Nothing but the lines from the one containing "count (R27). -/" through the final line of the data should be repeated, and each must be exact.

***** SUPPLIED DATA

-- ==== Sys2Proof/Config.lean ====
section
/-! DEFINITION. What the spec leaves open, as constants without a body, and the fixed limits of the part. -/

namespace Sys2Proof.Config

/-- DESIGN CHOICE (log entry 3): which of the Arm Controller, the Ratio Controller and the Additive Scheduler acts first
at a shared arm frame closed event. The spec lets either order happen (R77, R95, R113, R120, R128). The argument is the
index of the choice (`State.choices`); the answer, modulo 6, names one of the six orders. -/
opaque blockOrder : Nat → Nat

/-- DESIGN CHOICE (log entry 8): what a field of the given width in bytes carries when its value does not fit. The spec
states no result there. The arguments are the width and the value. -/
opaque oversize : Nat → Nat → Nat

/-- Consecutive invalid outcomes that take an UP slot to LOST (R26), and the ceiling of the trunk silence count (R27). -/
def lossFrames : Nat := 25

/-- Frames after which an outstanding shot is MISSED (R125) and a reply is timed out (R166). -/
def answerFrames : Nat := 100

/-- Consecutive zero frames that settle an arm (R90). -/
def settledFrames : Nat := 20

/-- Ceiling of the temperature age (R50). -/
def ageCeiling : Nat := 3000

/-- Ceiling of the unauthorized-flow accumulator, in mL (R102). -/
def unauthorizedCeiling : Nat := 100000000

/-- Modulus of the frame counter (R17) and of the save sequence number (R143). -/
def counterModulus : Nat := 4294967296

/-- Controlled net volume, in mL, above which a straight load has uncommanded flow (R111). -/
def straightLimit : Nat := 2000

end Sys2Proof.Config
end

**********

# [RESPONSE FOR THIS EXERCISE]
/-- Consecutive invalid outcomes that take an UP slot to LOST (R26), and the ceiling of the trunk silence count (R27). -/
def lossFrames : Nat := 25

/-- Frames after which an outstanding shot is MISSED (R125) and a reply is timed out (R166). -/
def answerFrames : Nat := 100

/-- Consecutive zero frames that settle an arm (R90). -/
def settledFrames : Nat := 20

/-- Ceiling of the temperature age (R50). -/
def ageCeiling : Nat := 3000

/-- Ceiling of the unauthorized-flow accumulator, in mL (R102). -/
def unauthorizedCeiling : Nat := 100000000

/-- Modulus of the frame counter (R17) and of the save sequence number (R143). -/
def counterModulus : Nat := 4294967296

/-- Controlled net volume, in mL, above which a straight load has uncommanded flow (R111). -/
def straightLimit : Nat := 2000

end Sys2Proof.Config
end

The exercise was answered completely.